--- Record set ---
-- ==== Sys2Proof/Tests/Slice0.lean ====
section
/-!
SUPPORT. Tests on fixed words and small states, with results taken from the specification's encodings and rules, and a witness for the hypotheses of every statement.
-/
namespace Sys2Proof.Tests
open Sys2Proof.Machine

set_option maxRecDepth 100000
set_option Elab.async false

/-! ### Decoding: words written out from R268, R270 to R273, R278 to R281 and R312 -/

/-- The words decode, in a clause of the class, to what stands beside them. -/
def decodesAll (k : Cls) (rows : List (Word × Option Word × Instr)) : Bool :=
  rows.all fun r => match decode k r.1 r.2.1 with | .ok i => decide (i = r.2.2) | .error _ => false

def rr (a : Reg) : Alu := { u := false, d := 8, a := a, b := .reg 6 }
def ru : Alu := { u := false, d := 8, a := 4, b := .reg 0 }
def ri : Alu := { u := false, d := 8, a := 4, b := .imm 0x7F }
def rl : Alu := { u := false, d := 8, a := 4, b := .lit 0x12345678 }
def re (x : Reg) (fn : BitVec 14) (sat : Bool) : Alu :=
  { u := false, d := 8, a := 4, b := .ext 6 { c := x, na := false, nb := false, nc := false, aa := false, ab := false, ac := false, sat := sat, ro := false, rm := 0, fn := fn } }
def m (z : Size) (sc : Scope) (ord : Order) (rt : RType) (g : Bool) (d a : Reg) (lit : Option Word) : MemOp :=
  { z := z, u := false, g := g, lit := lit, d := d, a := a, sc := sc, ord := ord, rt := rt }
def e (g : Bool) (d a b : Reg) (lit : Option Word) : EngOp := { u := false, g := g, lit := lit, d := d, a := a, b := b }
def c (d a : Reg) (off : Option Word) (u : Bool) : CtlOp := { u := u, off := off, d := d, a := a }


/-! ### WellFormed: one ill-formed term for each check, which the check refuses -/

/-- An ill-formed instruction: the check refuses it. -/
def refused (i : Instr) : Bool := !i.wf

/-- INT, FLT and XFN: U on MOVH (R310); a nonzero A of MOV; a nonzero B of NOT; M 00 for SETC; M 01 for SHF; M 10 for NEG; M 11 for AND. -/
theorem test_wf_modes : ([.movh { ru with u := true }, .mov ri, .not (rr 4), .setc false (rr 4), .shf ri, .neg rl, .and (re 0 0 false)].all refused) = true := by decide

/-- The extension word (R271, R294, R321): modifiers on an INT word, SAT where it does not apply, C where it is not read, RM without RO, RM 6, RO where it is not taken, RM 5 on no narrowing conversion, an FN that names nothing. -/
theorem test_wf_extension :
    let x (f : Ext → Ext) : Alu := { u := false, d := 8, a := 4, b := .ext 6 (f { c := 0, na := false, nb := false, nc := false, aa := false, ab := false, ac := false, sat := false, ro := false, rm := 0, fn := 0 }) }
    ([.add false (x fun e => { e with na := true }), .add false (x fun e => { e with ab := true }), .fadd (x fun e => { e with nc := true }), .fadd (x fun e => { e with sat := true }),
      .fadd (x fun e => { e with c := 1 }), .fadd (x fun e => { e with rm := 1 }), .fadd (x fun e => { e with ro := true, rm := 6 }), .fmin (x fun e => { e with ro := true }),
      .frnd { x (fun e => { e with ro := true, rm := 5 }) with b := .ext 0 { c := 0, na := false, nb := false, nc := false, aa := false, ab := false, ac := false, sat := false, ro := true, rm := 5, fn := 0 } },
      .setc false (x fun e => { e with fn := 6 }), .tlog (x fun e => { e with fn := 256 }), .lea (x fun e => { e with fn := 5 }), .fsetc (x fun e => { e with fn := 14 }),
      .vaddh (x fun e => { e with fn := 4 }), .pack .f16 (x fun e => { e with fn := 1 })].all refused) = true := by decide

/-- Formats (R279): PACK and UNPK of FP32, CVT of a format to itself. -/
theorem test_wf_formats : ([.pack .f32 ru, .unpk .f32 ru, .cvt .f16 .f16 ru].all refused) = true := by decide

/-- MEM (R338): U on FENCE; a size, D, A, literal, scope, order or request type that the word does not take. -/
theorem test_wf_mem :
    ([.fence { m .b8 .sys .ar .dflt false 0 0 none with u := true }, .atom (m .b8 .pkg .rlx .dflt false 8 4 (some 0)), .pref (m .b8 .team .rlx .dflt false 1 4 none),
      .fence (m .b8 .sys .ar .dflt false 0 4 none), .fence (m .b8 .sys .ar .dflt false 0 0 (some 0)), .red (m .b32 .pkg .rlx .dflt false 8 4 none),
      .red (m .b32 .pkg .rlx .dflt false 8 4 (some 0x08000000)), .atom (m .b64 .pkg .rlx .dflt false 8 4 (some 0x09000000)), .lds (m .b32 .team .rlx .dflt false 8 4 (some 0x01000000)),
      .redc (m .b32 .sys .rlx .dflt false 8 4 none), .maps (m .b8 .pkg .rlx .dflt false 8 4 (some 0)), .ld (m .b32 .pkg .acq .dflt false 8 4 none), .strel (m .b32 .pkg .rlx .dflt false 8 4 none),
      .fence (m .b8 .sys .rlx .dflt false 0 0 none), .atom (m .b32 .pkg .rlx .nc false 8 4 (some 0)), .pref (m .b8 .team .rlx .si false 0 4 none)].all refused) = true := by decide

/-- ENG and SYS (R357, R361, R365, R367, R370, R392, R393): U, the fields D, A and B, the literal and its value; U on SRD of a register that is not uniform; a special register that cannot be written. -/
theorem test_wf_eng :
    ([.copy { e false 8 4 0 none with u := true }, .srd { e false 8 0 0 none with u := true }, .scld (e false 1 4 6 none), .rdv (e false 0 1 0 none), .copy (e false 8 4 1 none),
      .tbarv (e false 0 4 6 (some 1)), .bararv (e false 0 4 1 (some 1)), .bararv (e false 0 4 16 none), .mma (e false 8 4 0 (some 0)), .cont (e false 0 4 6 none), .tbwait (e false 8 4 0 (some 16)),
      .stgwait (e false 8 4 6 (some 16)), .accrd (e false 8 4 8 none), .rdvs (e false 8 4 11 none), .accst (e false 8 4 6 (some 0x0A001000)), .accld (e false 8 4 6 (some 0x22001000)), .swr (e false 0 4 0x0D none),
      .srd (e false 8 0 0x7F none)].all refused) = true := by decide

/-- Control (R312): U on BRA, a missing and a superfluous offset, a nonzero D and A. -/
theorem test_wf_control :
    ([.bra (c 0 0 (some 4) true), .bz (c 0 4 none false), .ret (c 0 2 (some 4) false), .bz (c 1 4 (some 4) false), .call (c 2 1 (some 4) false)].all refused) = true := by decide

/-- Words whose fate the specification names (R269, R273, R278, R367, R370, R383, R393, R394): they decode to nothing. -/
theorem test_decode_refuses :
    ([(Cls.int, (0x22000000 : Word), none), (.mem, 0x05220240, some 16), (.mem, 0x02020245, none), (.flt, 0x0062858C, none), (.eng, 0x00828300, none), (.sys, 0x00808000, none), (.sys, 0x0100028D, none),
      (.eng, 0x06210307, some 0x0A001000), (.eng, 0x0F20C300, some 16)].all fun r => match decode r.1 r.2.1 r.2.2 with | .ok _ => false | .error _ => true) = true := by decide

theorem test_decode_int1 : decodesAll .int [
  (0x00020206, none, .add false (rr 4)),
  (0x0122027F, none, .add true ri),
  (0x02420200, some 0x12345678, .sub false rl),
  (0x03020206, none, .sub true (rr 4)),
  (0x0422027F, none, .mullo false ri),
  (0x05420200, some 0x12345678, .mullo true rl),
  (0x06020206, none, .mulhi false (rr 4)),
  (0x0722027F, none, .mulhi true ri),
  (0x08420200, some 0x12345678, .mad false rl),
  (0x09020206, none, .mad true (rr 4)),
  (0x0A22027F, none, .mulw false ri),
  (0x0B420200, some 0x12345678, .mulw true rl),
  (0x0C020206, none, .madw false (rr 4)),
  (0x0D22027F, none, .madw true ri),
  (0x0E420200, some 0x12345678, .add64 false rl),
  (0x0F020206, none, .add64 true (rr 4)),
  (0x1022027F, none, .sub64 false ri),
  (0x11420200, some 0x12345678, .sub64 true rl),
  (0x12020206, none, .min false (rr 4)),
  (0x1322027F, none, .min true ri)] = true := by decide

theorem test_decode_int2 : decodesAll .int [
  (0x14420200, some 0x12345678, .max false rl),
  (0x15020206, none, .max true (rr 4)),
  (0x1622027F, none, .sad false ri),
  (0x17420200, some 0x12345678, .sad true rl),
  (0x18020206, none, .dp4i8 false (rr 4)),
  (0x1922027F, none, .dp4i8 true ri),
  (0x1A420200, some 0x12345678, .dp2i16 false rl),
  (0x1B020206, none, .dp2i16 true (rr 4)),
  (0x1C620206, some 0x4, .setc false (re 0 4 false)),
  (0x1E020206, none, .bfx false (rr 4)),
  (0x1D620206, some 0x5, .setc true (re 0 5 false)),
  (0x1F020206, none, .bfx true (rr 4)),
  (0x20020200, none, .neg ru),
  (0x21020200, none, .abs ru),
  (0x40020206, none, .and (rr 4)),
  (0x4122027F, none, .or ri),
  (0x42420200, some 0x12345678, .xor rl),
  (0x43020206, none, .andn (rr 4)),
  (0x4422027F, none, .orn ri),
  (0x45020200, none, .not ru)] = true := by decide

theorem test_decode_int3 : decodesAll .int [
  (0x46620206, some 0x140000E8, .tlog (re 10 232 false)),
  (0x47020206, none, .shl (rr 4)),
  (0x4822027F, none, .shr ri),
  (0x49420200, some 0x12345678, .sar rl),
  (0x4A020206, none, .rol (rr 4)),
  (0x4B620206, some 0x14000000, .shf (re 10 0 false)),
  (0x4C020206, none, .bfi (rr 4)),
  (0x4D020200, none, .popc ru),
  (0x4E020200, none, .clz ru),
  (0x4F020200, none, .ctz ru),
  (0x50020200, none, .brev ru),
  (0x51620206, some 0x14000000, .perm (re 10 0 false)),
  (0x52620206, some 0x14000000, .sel (re 10 0 false)),
  (0x5322007F, none, .mov { ri with a := 0 }),
  (0x54020200, none, .movh ru),
  (0x55620206, some 0x3, .lea (re 0 3 false))] = true := by decide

--- Aim of the task ---
Only the lines above from the line containing "be written. -/" through the line containing "(0x08420200, some 0x12345678, .mad" should be retyped, exactly and with both ends included.

--- Exercise solution ---
/-- ENG and SYS (R357, R361, R365, R367, R370, R392, R393): U, the fields D, A and B, the literal and its value; U on SRD of a register that is not uniform; a special register that cannot be written. -/
theorem test_wf_eng :
    ([.copy { e false 8 4 0 none with u := true }, .srd { e false 8 0 0 none with u := true }, .scld (e false 1 4 6 none), .rdv (e false 0 1 0 none), .copy (e false 8 4 1 none),
      .tbarv (e false 0 4 6 (some 1)), .bararv (e false 0 4 1 (some 1)), .bararv (e false 0 4 16 none), .mma (e false 8 4 0 (some 0)), .cont (e false 0 4 6 none), .tbwait (e false 8 4 0 (some 16)),
      .stgwait (e false 8 4 6 (some 16)), .accrd (e false 8 4 8 none), .rdvs (e false 8 4 11 none), .accst (e false 8 4 6 (some 0x0A001000)), .accld (e false 8 4 6 (some 0x22001000)), .swr (e false 0 4 0x0D none),
      .srd (e false 8 0 0x7F none)].all refused) = true := by decide

/-- Control (R312): U on BRA, a missing and a superfluous offset, a nonzero D and A. -/
theorem test_wf_control :
    ([.bra (c 0 0 (some 4) true), .bz (c 0 4 none false), .ret (c 0 2 (some 4) false), .bz (c 1 4 (some 4) false), .call (c 2 1 (some 4) false)].all refused) = true := by decide

/-- Words whose fate the specification names (R269, R273, R278, R367, R370, R383, R393, R394): they decode to nothing. -/
theorem test_decode_refuses :
    ([(Cls.int, (0x22000000 : Word), none), (.mem, 0x05220240, some 16), (.mem, 0x02020245, none), (.flt, 0x0062858C, none), (.eng, 0x00828300, none), (.sys, 0x00808000, none), (.sys, 0x0100028D, none),
      (.eng, 0x06210307, some 0x0A001000), (.eng, 0x0F20C300, some 16)].all fun r => match decode r.1 r.2.1 r.2.2 with | .ok _ => false | .error _ => true) = true := by decide

theorem test_decode_int1 : decodesAll .int [
  (0x00020206, none, .add false (rr 4)),
  (0x0122027F, none, .add true ri),
  (0x02420200, some 0x12345678, .sub false rl),
  (0x03020206, none, .sub true (rr 4)),
  (0x0422027F, none, .mullo false ri),
  (0x05420200, some 0x12345678, .mullo true rl),
  (0x06020206, none, .mulhi false (rr 4)),
  (0x0722027F, none, .mulhi true ri),
  (0x08420200, some 0x12345678, .mad false rl),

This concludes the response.